Inference best results on Spark - not llama.cpp not VLLM -> SGLand

I wonder if any one has this same obserwations as I do. I have been trying to get best performance on gpt-oss-120B and the outcome so far is that SGLand gives me very good performance with quite big context.

What are your observations, any suggestions on best setup? – I am new to spark (3 days), finalising my setup of workstation with rtx5090+spark as a stack for various local ai tasks.

Test 1000 tokens in 19.1s = ~52 tok/s


📊 SGLang GPT-OSS-120B Benchmark Results

Test Tokens Time Throughput
Short (127 tok) 127 2.5s 51 tok/s
Medium (500 tok) 500 9.6s 52 tok/s
Long (1000 tok) 1000 19.1s 52 tok/s

Comparison with llama.cpp (from my earlier runs)

Engine Model Throughput
SGLang GPT-OSS-120B MXFP4 52 tok/s
llama.cpp GPT-OSS-120B MXFP4 46 tok/s
llama.cpp GPT-OSS-20B MXFP4 61 tok/s

SGLang is ~13% faster than llama.cpp for the 120B model on single-user workloads

KV Cache / Context Window
Comparison: 128K vs 64K Context

Setting 128K Context 64K Context Savings
GPU Memory 102 GB 88 GB 14 GB
Available 12.8 GB 28.7 GB +16 GB
Max context 131K tokens 65K tokens -66K
KV capacity 418K tokens ~200K tokens -218K

Memory breakdown:

  • Model weights: 66.5 GB
  • KV cache pool: ~28 GB
  • CUDA graphs: 3.6 GB
  • Available: 12.8 GB

Comparison: 128K vs 64K Context

Setting 128K Context 64K Context Savings
GPU Memory 102 GB 88 GB 14 GB
Available 12.8 GB 28.7 GB +16 GB
Max context 131K tokens 65K tokens -66K
KV capacity 418K tokens ~200K tokens -218K

Yes, but it’s limited to a single orphaned “spark” build of SGLang that lags behind the main branch.

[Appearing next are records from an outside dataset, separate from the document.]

-- ==== Sys2Proof/Laws/Exec.lean ====
section
/-! SUPPORT. What an instruction and a step can do, said once. `Touch` lists the primitive changes; `exec_touches` says that
every instruction completes in a next state reached by them; `step_cases` takes a step apart; `step_keeps` is the induction
that the invariants of the machine rest on. -/

namespace Sys2Proof.Machine

/-- One primitive change that the CPU makes to the machine. -/
inductive Touch : State → State → Prop
  /-- the register file; the low nibble of `F` stays zero -/
  | regs (s : State) (r : Regs) (h : s.regs.f.extractLsb' 0 4 = 0#4 → r.f.extractLsb' 0 4 = 0#4) : Touch s { s with regs := r }
  /-- the interrupt state but `IE` -/
  | irq (s : State) (q : Irq) (h : q.ie = s.irq.ie) : Touch s { s with irq := q }
  /-- the record of the ports -/
  | ports (s : State) (e : Env) (o : List PortEvent) : Touch s { s with env := e, outbox := o }
  /-- the mark of the step in progress, and the history -/
  | marks (s : State) (p : Word) (h : List HistoryEntry) : Touch s { s with pc0 := p, history := h }
  /-- a raise -/
  | fault (s : State) (r : FaultRecord) : Touch s { s with fault := some r }
  /-- a bus write -/
  | store (s : State) (a : Word) (v : Byte) (h : Covered a) : Touch s (writeTarget (locate false a) v s)

/-- Any number of primitive changes. -/
abbrev Touches : State → State → Prop := Relation.ReflTransGen Touch

theorem Touch.many {s t : State} (h : Touch s t) : Touches s t := .single h

theorem touches_of_regs {s t : State} (h : t = { s with regs := t.regs })
    (hf : s.regs.f.extractLsb' 0 4 = 0#4 → t.regs.f.extractLsb' 0 4 = 0#4) : Touches s t := by
  rw [h]; exact (Touch.regs s t.regs hf).many

theorem touches_of_irq {s t : State} (h : t = { s with irq := t.irq }) (hi : t.irq.ie = s.irq.ie) : Touches s t := by
  rw [h]; exact (Touch.irq s t.irq hi).many

theorem touches_bind {α β : Type} {s : State} {r : Res α} {k : α → State → Res β} (h : Touches s r.state)
    (hk : ∀ a u, r = .ok a u → Touches u (k a u).state) : Touches s (r.bind k).state := by
  cases r with
  | ok a u => exact h.trans (hk a u rfl)
  | raised u => exact h

/-! ## Primitive operations -/

theorem touches_busRead (a : Word) (s : State) : Touches s (busRead a s).state := by
  by_cases hc : Covered a
  · obtain ⟨v, u, h⟩ := busRead_covered s hc
    rw [h, Res.state_ok, (busRead_iff.1 h).frame]
    exact (Touch.ports s _ _).many
  · rw [busRead_uncovered hc]; exact (Touch.fault s _).many

theorem touches_busWrite (a : Word) (v : Byte) (s : State) : Touches s (busWrite a v s).state := by
  by_cases hc : Covered a
  · rw [busWrite_covered v s hc]; exact (Touch.store s a v hc).many
  · rw [busWrite_uncovered v s hc]; exact (Touch.fault s _).many

theorem touches_setPc (v : Word) (s : State) : Touches s (setPc v s) := (Touch.regs s (setPc v s).regs fun h => h).many
theorem touches_setSp (v : Word) (s : State) : Touches s (setSp v s) := (Touch.regs s (setSp v s).regs fun h => h).many
theorem touches_setHl (v : Word) (s : State) : Touches s (setHl v s) := (Touch.regs s (setHl v s).regs fun h => h).many
theorem touches_setReg8 (r : Reg8) (v : Byte) (s : State) : Touches s (setReg8 r v s) := by
  cases r <;> exact touches_of_regs rfl fun h => h
theorem touches_setReg16 (p : Reg16) (v : Word) (s : State) : Touches s (setReg16 p v s) := by
  cases p <;> exact touches_of_regs rfl fun h => h
theorem packFlags_low (z n h c : Bool) : (packFlags z n h c).extractLsb' 0 4 = 0#4 := by
  cases z <;> cases n <;> cases h <;> cases c <;> rfl
theorem maskF_low (v : Byte) : (maskF v).extractLsb' 0 4 = 0#4 := by
  unfold maskF; ext i hi; simp; interval_cases i <;> simp
theorem touches_setFlags (z n h c : Bool) (s : State) : Touches s (setFlags z n h c s) :=
  touches_of_regs rfl fun _ => packFlags_low z n h c
theorem touches_setReg16Stk (p : Reg16Stk) (v : Word) (s : State) : Touches s (setReg16Stk p v s) := by
  cases p
  · exact touches_setReg16 .bc v s
  · exact touches_setReg16 .de v s
  · exact touches_setReg16 .hl v s
  · exact touches_of_regs rfl fun _ => maskF_low _

theorem touches_fetch8 (s : State) : Touches s (fetch8 s).state :=
  touches_bind (touches_busRead _ s) fun _ _ _ => touches_setPc _ _

theorem touches_push16 (v : Word) (s : State) : Touches s (push16 v s).state :=
  (touches_setSp _ s).trans <| touches_bind (touches_busWrite _ _ _) fun _ u _ =>
    (touches_setSp _ u).trans (touches_busWrite _ _ _)

theorem touches_pop16 (s : State) : Touches s (pop16 s).state :=
  touches_bind (touches_busRead _ s) fun _ u _ => (touches_setSp _ u).trans <|
    touches_bind (touches_busRead _ _) fun _ _ _ => touches_setSp _ _

/-! ## The meanings, one lemma for each shared operation -/

/-- A meaning completes in a next state that it reaches by primitive changes. -/
def Completes (s : State) (x : Exec) : Prop := ∃ t, x = .next t ∧ Touches s t

theorem completes_next {s t : State} (h : Touches s t) : Completes s (.next t) := ⟨t, rfl, h⟩
theorem completes_done {s : State} {r : Res Unit} (h : Touches s r.state) : Completes s r.done := ⟨_, rfl, h⟩

theorem completes_loadReg (dst r : Reg8) (s : State) : Completes s (loadReg dst r s) := completes_next (touches_setReg8 _ _ _)
theorem completes_loadImm (dst : Reg8) (n : Byte) (s : State) : Completes s (loadImm dst n s) :=
  completes_next (touches_setReg8 _ _ _)
theorem completes_loadFrom (dst : Reg8) (a : Word) (s : State) : Completes s (loadFrom dst a s) :=
  completes_done (touches_bind (touches_busRead a s) fun _ _ _ => touches_setReg8 _ _ _)
theorem completes_storeAt (a : Word) (v : Byte) (s : State) : Completes s (storeAt a v s) :=
  completes_done (touches_busWrite a v s)
theorem completes_loadAMove (k : Word) (s : State) : Completes s (loadAMove k s) :=
  completes_done (touches_bind (touches_busRead _ s) fun _ _ _ => (touches_setReg8 _ _ _).trans (touches_setHl _ _))
theorem completes_storeAMove (k : Word) (s : State) : Completes s (storeAMove k s) :=
  completes_done (touches_bind (touches_busWrite _ _ s) fun _ _ _ => touches_setHl _ _)
theorem completes_loadPair (p : Reg16) (v : Word) (s : State) : Completes s (loadPair p v s) :=
  completes_next (touches_setReg16 _ _ _)
theorem completes_storeSp (a : Word) (s : State) : Completes s (storeSp a s) :=
  completes_done (touches_bind (touches_busWrite _ _ s) fun _ _ _ => touches_busWrite _ _ _)
theorem completes_loadSpHl (s : State) : Completes s (loadSpHl s) := completes_next (touches_setSp _ _)
theorem completes_loadHlSp (e : Byte) (s : State) : Completes s (loadHlSp e s) :=
  completes_next ((touches_setHl _ _).trans (touches_setFlags _ _ _ _ _))
theorem completes_pushPair (p : Reg16Stk) (s : State) : Completes s (pushPair p s) := completes_done (touches_push16 _ s)
theorem completes_popPair (p : Reg16Stk) (s : State) : Completes s (popPair p s) :=
  completes_done (touches_bind (touches_pop16 s) fun _ _ _ => touches_setReg16Stk _ _ _)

If you want to run gpt-oss-120b - yes, that’s a solid choice, but for everything else it’s llama.cpp (if you want the fastest token generation) or vLLM (if you run a cluster or want faster prompt processing).

1 Like

Thanks for your feedback, I’ll do more research and tests.

I think the vllm performance is a little disappointing with gpt-oss-120b, personally.

It feels like the Spark was made for gpt-oss-120b (or the other way around?) and that vllm should be up to the task.

The latest work in llama.cpp that enabled the big tps gain in gpt-oss is amazing.